WHAT TO DO: Report each line of the entries that contains the word "therm", copied in full.

Stored data entries:
*** Begin section ***

/-! `State.setPadHeldQ` -/

@[simp] theorem State.setPadHeldQ_time (q : Nat) (b : Bool) : (s.setPadHeldQ q b).time = s.time := rfl
@[simp] theorem State.setPadHeldQ_pending (q : Nat) (b : Bool) : (s.setPadHeldQ q b).pending = s.pending := rfl
@[simp] theorem State.setPadHeldQ_freeCtr (q : Nat) (b : Bool) : (s.setPadHeldQ q b).freeCtr = s.freeCtr := rfl
@[simp] theorem State.setPadHeldQ_out (q : Nat) (b : Bool) : (s.setPadHeldQ q b).out = s.out := rfl
@[simp] theorem State.setPadHeldQ_phase (q : Nat) (b : Bool) : (s.setPadHeldQ q b).phase = s.phase := rfl
@[simp] theorem State.setPadHeldQ_regs (q : Nat) (b : Bool) : (s.setPadHeldQ q b).regs = s.regs := rfl
@[simp] theorem State.setPadHeldQ_rings (q : Nat) (b : Bool) : (s.setPadHeldQ q b).rings = s.rings := rfl
@[simp] theorem State.setPadHeldQ_fns (q : Nat) (b : Bool) : (s.setPadHeldQ q b).fns = s.fns := rfl
@[simp] theorem State.setPadHeldQ_arb (q : Nat) (b : Bool) : (s.setPadHeldQ q b).arb = s.arb := rfl
@[simp] theorem State.setPadHeldQ_vecs (q : Nat) (b : Bool) : (s.setPadHeldQ q b).vecs = s.vecs := rfl
@[simp] theorem State.setPadHeldQ_vfEnable (q : Nat) (b : Bool) : (s.setPadHeldQ q b).vfEnable = s.vfEnable := rfl
@[simp] theorem State.setPadHeldQ_raises (q : Nat) (b : Bool) : (s.setPadHeldQ q b).raises = s.raises := rfl
@[simp] theorem State.setPadHeldQ_held (q : Nat) (b : Bool) : (s.setPadHeldQ q b).held = s.held := rfl
@[simp] theorem State.setPadHeldQ_doorHeld (q : Nat) (b : Bool) : (s.setPadHeldQ q b).doorHeld = s.doorHeld := rfl
@[simp] theorem State.setPadHeldQ_cores (q : Nat) (b : Bool) : (s.setPadHeldQ q b).cores = s.cores := rfl
@[simp] theorem State.setPadHeldQ_engMap (q : Nat) (b : Bool) : (s.setPadHeldQ q b).engMap = s.engMap := rfl
@[simp] theorem State.setPadHeldQ_failed (q : Nat) (b : Bool) : (s.setPadHeldQ q b).failed = s.failed := rfl
@[simp] theorem State.setPadHeldQ_subst (q : Nat) (b : Bool) : (s.setPadHeldQ q b).subst = s.subst := rfl
@[simp] theorem State.setPadHeldQ_therm (q : Nat) (b : Bool) : (s.setPadHeldQ q b).therm = s.therm := rfl
@[simp] theorem State.setPadHeldQ_sec (q : Nat) (b : Bool) : (s.setPadHeldQ q b).sec = s.sec := rfl
@[simp] theorem State.setPadHeldQ_upd (q : Nat) (b : Bool) : (s.setPadHeldQ q b).upd = s.upd := rfl
@[simp] theorem State.setPadHeldQ_twin (q : Nat) (b : Bool) : (s.setPadHeldQ q b).twin = s.twin := rfl
@[simp] theorem State.setPadHeldQ_tests (q : Nat) (b : Bool) : (s.setPadHeldQ q b).tests = s.tests := rfl
@[simp] theorem State.setPadHeldQ_hod (q : Nat) (b : Bool) : (s.setPadHeldQ q b).hod = s.hod := rfl
@[simp] theorem State.setPadHeldQ_rx (q : Nat) (b : Bool) : (s.setPadHeldQ q b).rx = s.rx := rfl
@[simp] theorem State.setPadHeldQ_tx (q : Nat) (b : Bool) : (s.setPadHeldQ q b).tx = s.tx := rfl
@[simp] theorem State.setPadHeldQ_cal (q : Nat) (b : Bool) : (s.setPadHeldQ q b).cal = s.cal := rfl
@[simp] theorem State.setPadHeldQ_bst (q : Nat) (b : Bool) : (s.setPadHeldQ q b).bst = s.bst := rfl
@[simp] theorem State.setPadHeldQ_shots (q : Nat) (b : Bool) : (s.setPadHeldQ q b).shots = s.shots := rfl
@[simp] theorem State.setPadHeldQ_epoch (q : Nat) (b : Bool) : (s.setPadHeldQ q b).epoch = s.epoch := rfl
@[simp] theorem State.setPadHeldQ_host (q : Nat) (b : Bool) : (s.setPadHeldQ q b).host = s.host := rfl
@[simp] theorem State.setPadHeldQ_htx (q : Nat) (b : Bool) : (s.setPadHeldQ q b).htx = s.htx := rfl
@[simp] theorem State.setPadHeldQ_chk (q : Nat) (b : Bool) : (s.setPadHeldQ q b).chk = s.chk := rfl
@[simp] theorem State.setPadHeldQ_seeds (q : Nat) (b : Bool) : (s.setPadHeldQ q b).seeds = s.seeds := rfl
@[simp] theorem State.setPadHeldQ_retire (q : Nat) (b : Bool) : (s.setPadHeldQ q b).retire = s.retire := rfl
@[simp] theorem State.setPadHeldQ_bgFused (q : Nat) (b : Bool) : (s.setPadHeldQ q b).bgFused = s.bgFused := rfl
@[simp] theorem State.setPadHeldQ_bgHigh (q : Nat) (b : Bool) : (s.setPadHeldQ q b).bgHigh = s.bgHigh := rfl
@[simp] theorem State.setPadHeldQ_bgLow (q : Nat) (b : Bool) : (s.setPadHeldQ q b).bgLow = s.bgLow := rfl
@[simp] theorem State.setPadHeldQ_mortar (q : Nat) (b : Bool) : (s.setPadHeldQ q b).mortar = s.mortar := rfl
@[simp] theorem State.setPadHeldQ_bias (q : Nat) (b : Bool) : (s.setPadHeldQ q b).bias = s.bias := rfl
@[simp] theorem State.setPadHeldQ_scv (q : Nat) (b : Bool) : (s.setPadHeldQ q b).scv = s.scv := rfl
@[simp] theorem State.setPadHeldQ_dec (q : Nat) (b : Bool) : (s.setPadHeldQ q b).dec = s.dec := rfl
@[simp] theorem State.setPadHeldQ_cmis (q : Nat) (b : Bool) : (s.setPadHeldQ q b).cmis = s.cmis := rfl
@[simp] theorem State.setPadHeldQ_eng (q : Nat) (b : Bool) : (s.setPadHeldQ q b).eng = s.eng := rfl
@[simp] theorem State.setPadHeldQ_tapIr (q : Nat) (b : Bool) : (s.setPadHeldQ q b).tapIr = s.tapIr := rfl

/-! `State.setPadLatch` -/

@[simp] theorem State.setPadLatch_time (c : Nat) (x : PadLatch) : (s.setPadLatch c x).time = s.time := rfl
@[simp] theorem State.setPadLatch_pending (c : Nat) (x : PadLatch) : (s.setPadLatch c x).pending = s.pending := rfl
@[simp] theorem State.setPadLatch_freeCtr (c : Nat) (x : PadLatch) : (s.setPadLatch c x).freeCtr = s.freeCtr := rfl
@[simp] theorem State.setPadLatch_out (c : Nat) (x : PadLatch) : (s.setPadLatch c x).out = s.out := rfl
@[simp] theorem State.setPadLatch_phase (c : Nat) (x : PadLatch) : (s.setPadLatch c x).phase = s.phase := rfl
@[simp] theorem State.setPadLatch_regs (c : Nat) (x : PadLatch) : (s.setPadLatch c x).regs = s.regs := rfl
@[simp] theorem State.setPadLatch_rings (c : Nat) (x : PadLatch) : (s.setPadLatch c x).rings = s.rings := rfl
@[simp] theorem State.setPadLatch_fns (c : Nat) (x : PadLatch) : (s.setPadLatch c x).fns = s.fns := rfl
@[simp] theorem State.setPadLatch_arb (c : Nat) (x : PadLatch) : (s.setPadLatch c x).arb = s.arb := rfl
@[simp] theorem State.setPadLatch_vecs (c : Nat) (x : PadLatch) : (s.setPadLatch c x).vecs = s.vecs := rfl
@[simp] theorem State.setPadLatch_vfEnable (c : Nat) (x : PadLatch) : (s.setPadLatch c x).vfEnable = s.vfEnable := rfl
@[simp] theorem State.setPadLatch_raises (c : Nat) (x : PadLatch) : (s.setPadLatch c x).raises = s.raises := rfl
@[simp] theorem State.setPadLatch_held (c : Nat) (x : PadLatch) : (s.setPadLatch c x).held = s.held := rfl
@[simp] theorem State.setPadLatch_doorHeld (c : Nat) (x : PadLatch) : (s.setPadLatch c x).doorHeld = s.doorHeld := rfl
@[simp] theorem State.setPadLatch_cores (c : Nat) (x : PadLatch) : (s.setPadLatch c x).cores = s.cores := rfl
@[simp] theorem State.setPadLatch_engMap (c : Nat) (x : PadLatch) : (s.setPadLatch c x).engMap = s.engMap := rfl
@[simp] theorem State.setPadLatch_failed (c : Nat) (x : PadLatch) : (s.setPadLatch c x).failed = s.failed := rfl
@[simp] theorem State.setPadLatch_subst (c : Nat) (x : PadLatch) : (s.setPadLatch c x).subst = s.subst := rfl
@[simp] theorem State.setPadLatch_therm (c : Nat) (x : PadLatch) : (s.setPadLatch c x).therm = s.therm := rfl
@[simp] theorem State.setPadLatch_sec (c : Nat) (x : PadLatch) : (s.setPadLatch c x).sec = s.sec := rfl
@[simp] theorem State.setPadLatch_upd (c : Nat) (x : PadLatch) : (s.setPadLatch c x).upd = s.upd := rfl
@[simp] theorem State.setPadLatch_twin (c : Nat) (x : PadLatch) : (s.setPadLatch c x).twin = s.twin := rfl
@[simp] theorem State.setPadLatch_tests (c : Nat) (x : PadLatch) : (s.setPadLatch c x).tests = s.tests := rfl
@[simp] theorem State.setPadLatch_hod (c : Nat) (x : PadLatch) : (s.setPadLatch c x).hod = s.hod := rfl
@[simp] theorem State.setPadLatch_rx (c : Nat) (x : PadLatch) : (s.setPadLatch c x).rx = s.rx := rfl
@[simp] theorem State.setPadLatch_tx (c : Nat) (x : PadLatch) : (s.setPadLatch c x).tx = s.tx := rfl
@[simp] theorem State.setPadLatch_cal (c : Nat) (x : PadLatch) : (s.setPadLatch c x).cal = s.cal := rfl
@[simp] theorem State.setPadLatch_bst (c : Nat) (x : PadLatch) : (s.setPadLatch c x).bst = s.bst := rfl
@[simp] theorem State.setPadLatch_shots (c : Nat) (x : PadLatch) : (s.setPadLatch c x).shots = s.shots := rfl
@[simp] theorem State.setPadLatch_epoch (c : Nat) (x : PadLatch) : (s.setPadLatch c x).epoch = s.epoch := rfl
@[simp] theorem State.setPadLatch_host (c : Nat) (x : PadLatch) : (s.setPadLatch c x).host = s.host := rfl
@[simp] theorem State.setPadLatch_htx (c : Nat) (x : PadLatch) : (s.setPadLatch c x).htx = s.htx := rfl
@[simp] theorem State.setPadLatch_chk (c : Nat) (x : PadLatch) : (s.setPadLatch c x).chk = s.chk := rfl
@[simp] theorem State.setPadLatch_seeds (c : Nat) (x : PadLatch) : (s.setPadLatch c x).seeds = s.seeds := rfl
@[simp] theorem State.setPadLatch_retire (c : Nat) (x : PadLatch) : (s.setPadLatch c x).retire = s.retire := rfl
@[simp] theorem State.setPadLatch_bgFused (c : Nat) (x : PadLatch) : (s.setPadLatch c x).bgFused = s.bgFused := rfl
@[simp] theorem State.setPadLatch_bgHigh (c : Nat) (x : PadLatch) : (s.setPadLatch c x).bgHigh = s.bgHigh := rfl
@[simp] theorem State.setPadLatch_bgLow (c : Nat) (x : PadLatch) : (s.setPadLatch c x).bgLow = s.bgLow := rfl
@[simp] theorem State.setPadLatch_mortar (c : Nat) (x : PadLatch) : (s.setPadLatch c x).mortar = s.mortar := rfl
@[simp] theorem State.setPadLatch_bias (c : Nat) (x : PadLatch) : (s.setPadLatch c x).bias = s.bias := rfl
@[simp] theorem State.setPadLatch_scv (c : Nat) (x : PadLatch) : (s.setPadLatch c x).scv = s.scv := rfl
@[simp] theorem State.setPadLatch_dec (c : Nat) (x : PadLatch) : (s.setPadLatch c x).dec = s.dec := rfl
@[simp] theorem State.setPadLatch_cmis (c : Nat) (x : PadLatch) : (s.setPadLatch c x).cmis = s.cmis := rfl
@[simp] theorem State.setPadLatch_eng (c : Nat) (x : PadLatch) : (s.setPadLatch c x).eng = s.eng := rfl
@[simp] theorem State.setPadLatch_tapIr (c : Nat) (x : PadLatch) : (s.setPadLatch c x).tapIr = s.tapIr := rfl

/-! `State.setVec` -/

@[simp] theorem State.setVec_time (f v : Nat) (x : Vec) : (s.setVec f v x).time = s.time := rfl
@[simp] theorem State.setVec_pending (f v : Nat) (x : Vec) : (s.setVec f v x).pending = s.pending := rfl
@[simp] theorem State.setVec_freeCtr (f v : Nat) (x : Vec) : (s.setVec f v x).freeCtr = s.freeCtr := rfl
@[simp] theorem State.setVec_out (f v : Nat) (x : Vec) : (s.setVec f v x).out = s.out := rfl
@[simp] theorem State.setVec_phase (f v : Nat) (x : Vec) : (s.setVec f v x).phase = s.phase := rfl
@[simp] theorem State.setVec_regs (f v : Nat) (x : Vec) : (s.setVec f v x).regs = s.regs := rfl
@[simp] theorem State.setVec_rings (f v : Nat) (x : Vec) : (s.setVec f v x).rings = s.rings := rfl
@[simp] theorem State.setVec_fns (f v : Nat) (x : Vec) : (s.setVec f v x).fns = s.fns := rfl
@[simp] theorem State.setVec_arb (f v : Nat) (x : Vec) : (s.setVec f v x).arb = s.arb := rfl
@[simp] theorem State.setVec_vfEnable (f v : Nat) (x : Vec) : (s.setVec f v x).vfEnable = s.vfEnable := rfl
@[simp] theorem State.setVec_raises (f v : Nat) (x : Vec) : (s.setVec f v x).raises = s.raises := rfl
@[simp] theorem State.setVec_held (f v : Nat) (x : Vec) : (s.setVec f v x).held = s.held := rfl
@[simp] theorem State.setVec_doorHeld (f v : Nat) (x : Vec) : (s.setVec f v x).doorHeld = s.doorHeld := rfl
@[simp] theorem State.setVec_pwr (f v : Nat) (x : Vec) : (s.setVec f v x).pwr = s.pwr := rfl
@[simp] theorem State.setVec_cores (f v : Nat) (x : Vec) : (s.setVec f v x).cores = s.cores := rfl
@[simp] theorem State.setVec_engMap (f v : Nat) (x : Vec) : (s.setVec f v x).engMap = s.engMap := rfl
@[simp] theorem State.setVec_failed (f v : Nat) (x : Vec) : (s.setVec f v x).failed = s.failed := rfl
@[simp] theorem State.setVec_subst (f v : Nat) (x : Vec) : (s.setVec f v x).subst = s.subst := rfl
@[simp] theorem State.setVec_therm (f v : Nat) (x : Vec) : (s.setVec f v x).therm = s.therm := rfl
@[simp] theorem State.setVec_sec (f v : Nat) (x : Vec) : (s.setVec f v x).sec = s.sec := rfl
@[simp] theorem State.setVec_upd (f v : Nat) (x : Vec) : (s.setVec f v x).upd = s.upd := rfl
@[simp] theorem State.setVec_twin (f v : Nat) (x : Vec) : (s.setVec f v x).twin = s.twin := rfl
@[simp] theorem State.setVec_tests (f v : Nat) (x : Vec) : (s.setVec f v x).tests = s.tests := rfl
@[simp] theorem State.setVec_hod (f v : Nat) (x : Vec) : (s.setVec f v x).hod = s.hod := rfl
@[simp] theorem State.setVec_rx (f v : Nat) (x : Vec) : (s.setVec f v x).rx = s.rx := rfl
@[simp] theorem State.setVec_tx (f v : Nat) (x : Vec) : (s.setVec f v x).tx = s.tx := rfl
@[simp] theorem State.setVec_cal (f v : Nat) (x : Vec) : (s.setVec f v x).cal = s.cal := rfl
@[simp] theorem State.setVec_bst (f v : Nat) (x : Vec) : (s.setVec f v x).bst = s.bst := rfl
@[simp] theorem State.setVec_shots (f v : Nat) (x : Vec) : (s.setVec f v x).shots = s.shots := rfl
@[simp] theorem State.setVec_epoch (f v : Nat) (x : Vec) : (s.setVec f v x).epoch = s.epoch := rfl
@[simp] theorem State.setVec_host (f v : Nat) (x : Vec) : (s.setVec f v x).host = s.host := rfl
@[simp] theorem State.setVec_htx (f v : Nat) (x : Vec) : (s.setVec f v x).htx = s.htx := rfl
@[simp] theorem State.setVec_chk (f v : Nat) (x : Vec) : (s.setVec f v x).chk = s.chk := rfl
@[simp] theorem State.setVec_seeds (f v : Nat) (x : Vec) : (s.setVec f v x).seeds = s.seeds := rfl
@[simp] theorem State.setVec_retire (f v : Nat) (x : Vec) : (s.setVec f v x).retire = s.retire := rfl
@[simp] theorem State.setVec_bgFused (f v : Nat) (x : Vec) : (s.setVec f v x).bgFused = s.bgFused := rfl
@[simp] theorem State.setVec_bgHigh (f v : Nat) (x : Vec) : (s.setVec f v x).bgHigh = s.bgHigh := rfl
@[simp] theorem State.setVec_bgLow (f v : Nat) (x : Vec) : (s.setVec f v x).bgLow = s.bgLow := rfl
@[simp] theorem State.setVec_mortar (f v : Nat) (x : Vec) : (s.setVec f v x).mortar = s.mortar := rfl
@[simp] theorem State.setVec_bias (f v : Nat) (x : Vec) : (s.setVec f v x).bias = s.bias := rfl
@[simp] theorem State.setVec_scv (f v : Nat) (x : Vec) : (s.setVec f v x).scv = s.scv := rfl
@[simp] theorem State.setVec_dec (f v : Nat) (x : Vec) : (s.setVec f v x).dec = s.dec := rfl
@[simp] theorem State.setVec_cmis (f v : Nat) (x : Vec) : (s.setVec f v x).cmis = s.cmis := rfl
@[simp] theorem State.setVec_eng (f v : Nat) (x : Vec) : (s.setVec f v x).eng = s.eng := rfl
@[simp] theorem State.setVec_tapIr (f v : Nat) (x : Vec) : (s.setVec f v x).tapIr = s.tapIr := rfl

*** End section ***

YOUR SOLUTION:
@[simp] theorem State.setPadHeldQ_therm (q : Nat) (b : Bool) : (s.setPadHeldQ q b).therm = s.therm := rfl
@[simp] theorem State.setPadLatch_therm (c : Nat) (x : PadLatch) : (s.setPadLatch c x).therm = s.therm := rfl
@[simp] theorem State.setVec_therm (f v : Nat) (x : Vec) : (s.setVec f v x).therm = s.therm := rfl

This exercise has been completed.